Provided data:
/-- R405, R408: the ack timer lapses; the oldest unacknowledged group is resent, and where it was resent before that
replay has failed. -/
def execAckTimeout (p : PortId) (s : State) : Host.Outcome State Fault Refusal :=
  let x := s.px p
  .next (match x.replay with
    | [] => s
    | g :: _ =>
      if portState s p ≠ lkUp then s
      else
        let t := s.setPx p { x with resend := some g.gseq }
        if x.lastRpl = some g.gseq ∧ x.resend ≠ some g.gseq then failedReplay t p else t)

/-! ## Repair and width -/

/-- Announces a change at one end of a link. -/
def addChange (s : State) (p : PortId) (c : LaneChange) : State :=
  let x := s.lx p
  s.setLx p { x with changes := x.changes ++ [c] }

/-- R410: the receiver's STEER reaches the transmitter `p`, which acknowledges it and will use the spare from group AT. -/
def execSteer (p : PortId) (lane : Fin 256) (spare : Fin 8) (at_ : BitVec 12) (s : State) :
    Host.Outcome State Fault Refusal :=
  .next (sendLcmd (addChange s p ⟨at_.toNat, true, none, lane.val, spare.val⟩) p (lcmdWord 3 lane.val spare.val 0 at_.toNat))

/-- R410: the transmitter's acknowledgement reaches the receiver `p`, which changes its lane map from group AT. -/
def execSteerAck (p : PortId) (lane : Fin 256) (spare : Fin 8) (at_ : BitVec 12) (s : State) :
    Host.Outcome State Fault Refusal :=
  let x := s.lx p
  .next (addChange (s.setLx p { x with steers := x.steers.filter (· ≠ (lane.val, spare.val)) }) p
    ⟨at_.toNat, false, none, lane.val, spare.val⟩)

/-- R410: the receiver's WIDTH reaches the transmitter `p`, which acknowledges it. -/
def execWidth (p : PortId) (width : Fin 4) (at_ : BitVec 12) (s : State) : Host.Outcome State Fault Refusal :=
  .next (sendLcmd (addChange s p ⟨at_.toNat, true, some width.val, 0, 0⟩) p (lcmdWord 4 0 0 width.val at_.toNat))

/-- R410: the acknowledgement of a change of width reaches the receiver `p`. -/
def execWidthAck (p : PortId) (width : Fin 4) (at_ : BitVec 12) (s : State) : Host.Outcome State Fault Refusal :=
  .next (addChange s p ⟨at_.toNat, false, some width.val, 0, 0⟩)

/-- The group from which a receiver lets a change apply: 4 groups ahead (R410). -/
def changeAt (s : State) (p : PortId) : Nat := ((s.px p).expect + 4) % 4096

/-- A receiver announces a lane's steering, and keeps the spare for it (R409, R410). -/
def announceSteer (s : State) (p : PortId) (lane k : Nat) : State :=
  let x := s.lx p
  sendLcmd (s.setLx p { x with steers := x.steers ++ [(lane, k)] }) p (lcmdWord 1 lane k 0 (changeAt s p))

/-- A receiver announces the width that its usable groups allow. -/
def announceWidth (s : State) (p : PortId) : State :=
  sendLcmd s p (lcmdWord 2 0 0 (widthOf p (usableGroups s p)) (changeAt s p))

/-- R414: module firmware sets LK_CFG.RETRAIN; a request while retraining is ignored (R426). -/
def execRetrain (r : Requester) (p : PortId) (s : State) : Host.Outcome State Fault Refusal :=
  .next (if mayWrite .fw r .die 0 then startRetrain s p
    else s.lg LogKind.ignoredWrite (portN p) [portKey p, Reg.LK_CFG_RETRAIN.id])

/-- The base die's part of a CM port's training: its stack comes up (R431, R460). -/
def stackUp (s : State) (p : PortId) : State :=
  match p with
  | .die d n => if n.val ≥ 5 ∧ s.rd Reg.TS_STAT_STATE d.val (n.val - 5) ≤ 1 then
      s.wr Reg.TS_STAT_STATE d.val 2 (n.val - 5) else s
  | _ => s

/-- What training finds of an end's own lanes (R395, R413): data and spare lanes with an error are steered or their groups given up;
clock lanes that do not lock make the four groups they time unusable; sideband lanes that fail. -/
def findLanes (s : State) (p : PortId) (e : EndLanes) : State :=
  let s1 := e.data.foldl (fun t l => steerNow t p l.val) s
  (s1.setLx p { s1.lx p with clocks := e.clocks.toNat, changes := [], steers := [], lcmds := [] }).setSb p
    { s1.sb p with lost := e.sideband.toNat }

/-- Resumes a trained end of a link (R413): its received clock is present (R67), and transmission resumes with the oldest unacknowledged
group. -/
def resumePort (s : State) (p : PortId) (latency : Nat) : State :=
  let s1 := wrP (wrP s p Reg.LK_STAT_STATE Reg.LKH_STAT_STATE lkUp) p Reg.LK_LAT_MEASURED Reg.LKH_LAT_MEASURED latency
  let s2 := match p with
    | .die d n => s1.orF Reg.BT_CLKSTAT_PORT_CLK_OK d.val (2 ^ n.val)
    | _ => s1
  let x := s2.px p
  updHold (s2.setPx p { x with resend := (x.replay.head?).map LGroup.gseq, lastRpl := none, fails := 0 }) p

/-! ## Sideband -/

/-- Forwards HOLD or RELEASE of a stream to its source engines on a die, or over every port through which it enters
(R407). -/
def holdStream (s : State) (d : DieId) (i key : Nat) (on : Bool) : State :=
  let s1 := if (engines s d i).isEmpty then s else setHold s d i key on
  ((List.finRange 9).filter fun p => decide (1 ≤ p.val ∧ p.val ≤ 4)
      && (List.range 4).any fun k => (tabStreams s d p true k).contains i).foldl
    (fun t p => sbSend t (.die d p) 5 (holdPayload on (sd s d i Reg.DN_DESC_PEER))) s1

/-- R407: HOLD of a stream reaches a die; its source engine behaves as without credit. -/
def execSbHold (d : DieId) (p : Fin 9) (i : Fin 32768) (seq : Fin 16) (crc : BitVec 8) (s : State) :
    Host.Outcome State Fault Refusal :=
  .next (sbReceive s (.die d p) 5 (holdPayload true i.val) seq.val crc fun t => holdStream t d i.val (portKey (.die d p)) true)

/-- R407: RELEASE lifts it. -/
def execSbRelease (d : DieId) (p : Fin 9) (i : Fin 32768) (seq : Fin 16) (crc : BitVec 8) (s : State) :
    Host.Outcome State Fault Refusal :=
  .next (sbReceive s (.die d p) 5 (holdPayload false i.val) seq.val crc fun t => holdStream t d i.val (portKey (.die d p)) false)

/-- R284: stream credits across dies. -/
def execSbScredit (d : DieId) (p : Fin 9) (i : Fin 32768) (count : Fin 16) (seq : Fin 16) (crc : BitVec 8) (s : State) :
    Host.Outcome State Fault Refusal :=
  .next (sbReceive s (.die d p) 6 (creditPayload i.val count.val) seq.val crc fun t => returnCredit t d i.val count.val (.dieNode d))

What the task requires:
The word "List" occurs in some lines of the data above; report how many such lines there are, with no other words.

Solved exercise:
2